> TASK INSTRUCTIONS
This task calls for copying each line below that contains "abbrev".

> DATA FOR REVIEW
-- ==== Sys2Proof/Machine/State.lean ====
section
/-! DEFINITION. The state of LM-MIPS32 as plain data (spec/10_state.md R13 to R27), its faults and
refusals (spec/60_exceptions.md R93, R100), the launch state (spec/70_reset_and_hazards.md R110) and
the state after reset. -/

namespace Sys2Proof.Machine

/-- The six faults of R93, the only ones. Each records the `pc` of the step that raised it and, where
R93 names one, its `info`. A fault ends the run (R99); that errs toward unprovable (D13), so each is safe. -/
inductive Fault where
  /-- F1, raised by the fetch of any step whose `pc` is not a multiple of 4 (R95); `info` is that `pc`. Safe. -/
  | addressErrorFetch (pc a : Word)
  /-- F2, raised by fetch, `lw`, `sw` at an aligned address outside `MEM_VALID` (R98); `info` is the address. Safe. -/
  | accessFault (pc a : Word)
  /-- F3, raised by decoding a reserved word (R94); `info` is the word. Safe. -/
  | reservedInstruction (pc w : Word)
  /-- F4, raised by `add`, `sub`, `addi` when the signed result does not fit 32 bits (R97); no `info`. Safe. -/
  | integerOverflow (pc : Word)
  /-- F5, raised by `lw` at a misaligned effective address (R96); `info` is that address. Safe. -/
  | addressErrorLoad (pc a : Word)
  /-- F6, raised by `sw` at a misaligned effective address (R96); `info` is that address. Safe. -/
  | addressErrorStore (pc a : Word)
deriving DecidableEq, Repr

/-- The `pc` a fault records (R93). -/
def Fault.pc : Fault → Word
  | .addressErrorFetch pc _ | .accessFault pc _ | .reservedInstruction pc _ => pc
  | .integerOverflow pc | .addressErrorLoad pc _ | .addressErrorStore pc _ => pc

/-- The `info` a fault records, where R93 gives it one. -/
def Fault.info : Fault → Option Word
  | .addressErrorFetch _ a | .accessFault _ a | .reservedInstruction _ a => some a
  | .integerOverflow _ => none
  | .addressErrorLoad _ a | .addressErrorStore _ a => some a

/-- The code F1 to F6 of R93, as its number. -/
def Fault.code : Fault → Nat
  | .addressErrorFetch _ _ => 1
  | .accessFault _ _ => 2
  | .reservedInstruction _ _ => 3
  | .integerOverflow _ => 4
  | .addressErrorLoad _ _ => 5
  | .addressErrorStore _ _ => 6

/-- The situations to which the spec gives no meaning (R100). -/
inductive Refusal where
  /-- Raised by an arm of `exec` whose instruction has no meaning yet; no arm raises it now. Safe. -/
  | notModelled (mnemonic : String)
  /-- Raised by a fetch from `MEM_VALID` outside `TEXT_RANGE` (R41, R100), with the `pc`. Safe (D6). -/
  | fetchOutsideText (pc : Word)
  /-- Raised by `sw` into `TEXT_RANGE` (R41, R100), with the `pc` and the address. Safe (D6). -/
  | storeToText (pc a : Word)
deriving DecidableEq, Repr

/-- Memory as a list of (byte address, byte) pairs (R23, R28; log 29). -/
abbrev Memory := List Host.Cell

/-- DESIGN CHOICE (unsafe, log 6): what a byte that is not listed reads as. R27 leaves the launch
contents of memory open, as a definite value; every contents is a list, so `State` has them all. -/
def unlistedByte : Byte := 0#8

/-- The canonical form: addresses strictly rising, inside the 2^32 bytes of R28, and no entry equal
to what an unlisted address reads as. -/
abbrev Memory.wf (m : Memory) : Prop :=
  m.Pairwise (fun c d => c.1 < d.1) ∧ ∀ c ∈ m, c.1 < 2 ^ 32 ∧ c.2 ≠ unlistedByte

/-- The state: the tuple of 10_state.md (R13, R16, R19, R23), the bookkeeping of R25, the launch
parameters of R5 (log 2) and the model's own draw counter (log 8). -/
structure State where
  /-- `x[1]` … `x[31]` (R13); `x[0]` is the constant 0 and has no cell (R14). -/
  x : Vector Word 31
  /-- The program counter (R16): during an instruction, the address it was fetched from (R17). -/
  pc : Word
  /-- `HI` (R19). -/
  hi : Word
  /-- `LO` (R19). -/
  lo : Word
  /-- Memory (R23). -/
  mem : Memory
  /-- The fault record (R25, R99): empty until a fault ends the run. -/
  faultRecord : Option Fault
  /-- The refused mark (R25, R100): empty until a refusal ends the run. -/
  refusedMark : Option Refusal
  /-- The launch parameters (R5, R110), fixed for the run. -/
  launch : Launch
  /-- The MODEL's own: how many `any32` draws the run has made (R8, R77). -/
  draws : Nat
deriving DecidableEq, Repr

/-- `INIT` (R5, R27): the launch values of registers 1 to 31, `HI`, `LO` and memory. -/
structure Init where
  /-- `INIT.x[1]` … `INIT.x[31]`. -/
  x : Vector Word 31
  /-- `INIT.HI`. -/
  hi : Word
  /-- `INIT.LO`. -/
  lo : Word
  /-- `INIT.mem`, with the program's words stored in `TEXT_RANGE`. -/
  mem : Memory
deriving DecidableEq, Repr

/-- DESIGN CHOICE (unsafe, logs 5 and 6): the `INIT` that `State.reset` takes, all zero. -/
def Init.zero : Init where
  x := Vector.replicate 31 0#32
  hi := 0#32
  lo := 0#32
  mem := []

/-- The launch state of R110 and R27: `pc = ENTRY_PC`, the values of `INIT`, an empty fault record, no
refusal mark, no draw made. -/
def State.atLaunch (l : Launch) (init : Init) : State where
  x := init.x
  pc := l.entryPc
  hi := init.hi
  lo := init.lo
  mem := init.mem
  faultRecord := none
  refusedMark := none
  launch := l
  draws := 0

/-- The machine right after reset. The spec replaces reset by launch (R109) and leaves the launch's
values open, so this is one launch, with the values that logs 4, 5, 6 and 8 name; no program is
loaded (log 11). -/
def State.reset : State := State.atLaunch Launch.default Init.zero

end Sys2Proof.Machine
end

> THE ANSWER
abbrev Memory := List Host.Cell
abbrev Memory.wf (m : Memory) : Prop :=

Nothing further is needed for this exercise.